(Stored items)
_ _ _ _

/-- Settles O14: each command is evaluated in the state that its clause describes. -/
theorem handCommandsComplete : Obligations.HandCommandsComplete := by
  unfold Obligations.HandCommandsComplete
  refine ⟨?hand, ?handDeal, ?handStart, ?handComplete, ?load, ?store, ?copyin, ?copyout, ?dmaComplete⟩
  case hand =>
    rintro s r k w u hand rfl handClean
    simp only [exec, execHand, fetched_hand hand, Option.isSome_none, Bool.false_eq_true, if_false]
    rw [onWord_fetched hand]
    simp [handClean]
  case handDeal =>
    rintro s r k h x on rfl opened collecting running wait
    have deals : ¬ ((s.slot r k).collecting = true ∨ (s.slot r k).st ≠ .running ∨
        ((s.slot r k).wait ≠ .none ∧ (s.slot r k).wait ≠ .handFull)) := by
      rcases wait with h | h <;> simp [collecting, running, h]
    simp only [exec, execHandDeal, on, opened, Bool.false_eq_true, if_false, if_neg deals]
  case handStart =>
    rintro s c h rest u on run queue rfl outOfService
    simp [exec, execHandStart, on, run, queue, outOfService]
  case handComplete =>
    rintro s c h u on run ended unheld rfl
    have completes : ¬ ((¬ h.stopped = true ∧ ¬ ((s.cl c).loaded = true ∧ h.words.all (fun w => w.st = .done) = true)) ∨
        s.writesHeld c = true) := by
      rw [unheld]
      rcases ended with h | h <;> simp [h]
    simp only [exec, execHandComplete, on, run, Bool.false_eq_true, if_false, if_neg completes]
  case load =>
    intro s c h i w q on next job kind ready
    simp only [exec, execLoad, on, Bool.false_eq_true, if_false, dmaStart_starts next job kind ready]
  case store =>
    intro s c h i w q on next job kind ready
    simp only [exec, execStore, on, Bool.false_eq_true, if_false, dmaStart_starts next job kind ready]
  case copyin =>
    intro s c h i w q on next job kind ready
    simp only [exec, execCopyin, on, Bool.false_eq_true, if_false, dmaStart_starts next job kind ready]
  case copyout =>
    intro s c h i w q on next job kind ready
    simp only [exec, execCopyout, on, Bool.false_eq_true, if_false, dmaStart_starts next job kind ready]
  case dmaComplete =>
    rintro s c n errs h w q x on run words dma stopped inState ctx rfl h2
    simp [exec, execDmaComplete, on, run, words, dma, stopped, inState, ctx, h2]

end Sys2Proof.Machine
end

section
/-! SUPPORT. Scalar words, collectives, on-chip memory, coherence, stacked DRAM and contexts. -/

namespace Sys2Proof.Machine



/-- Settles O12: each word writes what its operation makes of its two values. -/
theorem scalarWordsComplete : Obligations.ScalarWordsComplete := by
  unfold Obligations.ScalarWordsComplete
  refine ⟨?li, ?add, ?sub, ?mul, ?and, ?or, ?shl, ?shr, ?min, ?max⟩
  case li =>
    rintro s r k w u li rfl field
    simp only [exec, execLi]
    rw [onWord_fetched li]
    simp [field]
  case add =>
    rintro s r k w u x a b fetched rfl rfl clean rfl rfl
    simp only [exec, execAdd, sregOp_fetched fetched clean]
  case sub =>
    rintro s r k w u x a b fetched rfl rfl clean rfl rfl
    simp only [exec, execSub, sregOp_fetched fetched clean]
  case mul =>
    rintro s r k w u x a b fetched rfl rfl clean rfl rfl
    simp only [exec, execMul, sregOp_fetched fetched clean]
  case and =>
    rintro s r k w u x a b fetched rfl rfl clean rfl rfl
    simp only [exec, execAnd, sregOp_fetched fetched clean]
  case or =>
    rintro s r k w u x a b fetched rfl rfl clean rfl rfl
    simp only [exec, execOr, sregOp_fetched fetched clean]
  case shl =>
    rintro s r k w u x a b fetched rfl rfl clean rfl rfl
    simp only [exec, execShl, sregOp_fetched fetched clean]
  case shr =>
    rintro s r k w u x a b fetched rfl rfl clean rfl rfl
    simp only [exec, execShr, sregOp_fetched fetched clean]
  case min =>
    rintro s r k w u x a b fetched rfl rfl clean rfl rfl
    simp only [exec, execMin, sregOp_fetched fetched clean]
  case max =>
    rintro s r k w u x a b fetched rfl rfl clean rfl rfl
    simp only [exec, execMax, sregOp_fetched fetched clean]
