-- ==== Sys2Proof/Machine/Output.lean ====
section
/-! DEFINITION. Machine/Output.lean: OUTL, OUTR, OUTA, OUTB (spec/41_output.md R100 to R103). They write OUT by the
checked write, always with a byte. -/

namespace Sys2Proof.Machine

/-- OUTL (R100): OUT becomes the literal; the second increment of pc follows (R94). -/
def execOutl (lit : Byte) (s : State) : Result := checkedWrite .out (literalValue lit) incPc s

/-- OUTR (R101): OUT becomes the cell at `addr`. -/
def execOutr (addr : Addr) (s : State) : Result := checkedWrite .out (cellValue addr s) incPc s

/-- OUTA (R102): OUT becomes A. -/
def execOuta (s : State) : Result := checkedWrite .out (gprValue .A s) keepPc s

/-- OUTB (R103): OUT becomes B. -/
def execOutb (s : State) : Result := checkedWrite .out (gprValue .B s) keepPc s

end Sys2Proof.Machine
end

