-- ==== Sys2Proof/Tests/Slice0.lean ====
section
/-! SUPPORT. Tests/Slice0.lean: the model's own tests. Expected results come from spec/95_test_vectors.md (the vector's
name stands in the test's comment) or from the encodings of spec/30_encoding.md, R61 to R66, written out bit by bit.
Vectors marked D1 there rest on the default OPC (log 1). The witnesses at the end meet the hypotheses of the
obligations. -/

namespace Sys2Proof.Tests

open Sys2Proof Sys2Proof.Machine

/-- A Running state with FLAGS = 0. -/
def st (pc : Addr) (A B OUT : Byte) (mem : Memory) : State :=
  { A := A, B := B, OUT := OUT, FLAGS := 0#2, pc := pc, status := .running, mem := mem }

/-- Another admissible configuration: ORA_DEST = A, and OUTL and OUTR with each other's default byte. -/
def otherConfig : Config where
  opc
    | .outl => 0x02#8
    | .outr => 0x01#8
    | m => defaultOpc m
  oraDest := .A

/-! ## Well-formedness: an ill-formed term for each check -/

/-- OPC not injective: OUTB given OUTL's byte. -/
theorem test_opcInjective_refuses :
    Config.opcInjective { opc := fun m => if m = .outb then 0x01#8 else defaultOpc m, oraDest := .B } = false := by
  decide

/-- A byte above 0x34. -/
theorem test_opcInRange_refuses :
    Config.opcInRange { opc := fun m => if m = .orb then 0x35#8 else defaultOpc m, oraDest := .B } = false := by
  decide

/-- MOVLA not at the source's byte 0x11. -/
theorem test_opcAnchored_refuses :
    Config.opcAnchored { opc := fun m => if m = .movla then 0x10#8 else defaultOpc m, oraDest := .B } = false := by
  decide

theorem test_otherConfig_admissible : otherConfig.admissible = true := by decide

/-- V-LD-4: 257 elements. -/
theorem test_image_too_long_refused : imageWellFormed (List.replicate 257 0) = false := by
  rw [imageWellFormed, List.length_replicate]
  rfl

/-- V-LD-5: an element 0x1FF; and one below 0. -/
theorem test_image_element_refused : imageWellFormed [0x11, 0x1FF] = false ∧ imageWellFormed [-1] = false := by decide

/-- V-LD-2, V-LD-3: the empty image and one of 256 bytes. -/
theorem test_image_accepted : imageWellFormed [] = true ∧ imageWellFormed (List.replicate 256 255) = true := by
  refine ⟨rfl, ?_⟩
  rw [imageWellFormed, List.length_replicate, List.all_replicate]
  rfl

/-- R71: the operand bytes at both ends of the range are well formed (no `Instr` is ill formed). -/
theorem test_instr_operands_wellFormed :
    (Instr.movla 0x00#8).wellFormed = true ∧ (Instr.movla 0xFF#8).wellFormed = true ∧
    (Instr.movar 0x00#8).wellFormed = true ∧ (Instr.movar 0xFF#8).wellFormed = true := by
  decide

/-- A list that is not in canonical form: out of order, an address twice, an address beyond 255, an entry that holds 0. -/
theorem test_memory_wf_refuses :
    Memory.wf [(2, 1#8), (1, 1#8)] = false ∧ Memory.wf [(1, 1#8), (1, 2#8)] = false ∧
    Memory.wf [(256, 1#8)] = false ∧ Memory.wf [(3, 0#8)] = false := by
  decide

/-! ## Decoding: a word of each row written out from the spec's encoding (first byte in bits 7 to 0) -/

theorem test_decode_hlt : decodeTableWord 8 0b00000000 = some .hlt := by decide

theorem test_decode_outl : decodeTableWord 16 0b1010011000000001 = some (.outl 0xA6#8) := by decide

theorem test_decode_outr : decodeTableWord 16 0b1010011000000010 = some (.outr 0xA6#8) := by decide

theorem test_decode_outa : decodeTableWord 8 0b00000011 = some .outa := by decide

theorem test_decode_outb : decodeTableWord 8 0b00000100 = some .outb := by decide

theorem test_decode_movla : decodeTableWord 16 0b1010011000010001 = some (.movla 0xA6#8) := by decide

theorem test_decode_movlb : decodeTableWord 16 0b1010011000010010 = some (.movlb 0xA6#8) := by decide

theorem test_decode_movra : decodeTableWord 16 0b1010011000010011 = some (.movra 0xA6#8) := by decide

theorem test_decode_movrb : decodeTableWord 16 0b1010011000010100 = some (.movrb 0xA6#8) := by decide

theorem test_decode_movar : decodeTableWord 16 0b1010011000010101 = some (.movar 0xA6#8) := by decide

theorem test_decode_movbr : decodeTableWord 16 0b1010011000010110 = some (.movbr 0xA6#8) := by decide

_ _ _ _

Your answer must be the line holding "theorem test_decode_movrb : decodeTableWord" and every later line of the entries above, written out exactly, and nothing else.

theorem test_decode_movrb : decodeTableWord 16 0b1010011000010100 = some (.movrb 0xA6#8) := by decide

theorem test_decode_movar : decodeTableWord 16 0b1010011000010101 = some (.movar 0xA6#8) := by decide

theorem test_decode_movbr : decodeTableWord 16 0b1010011000010110 = some (.movbr 0xA6#8) := by decide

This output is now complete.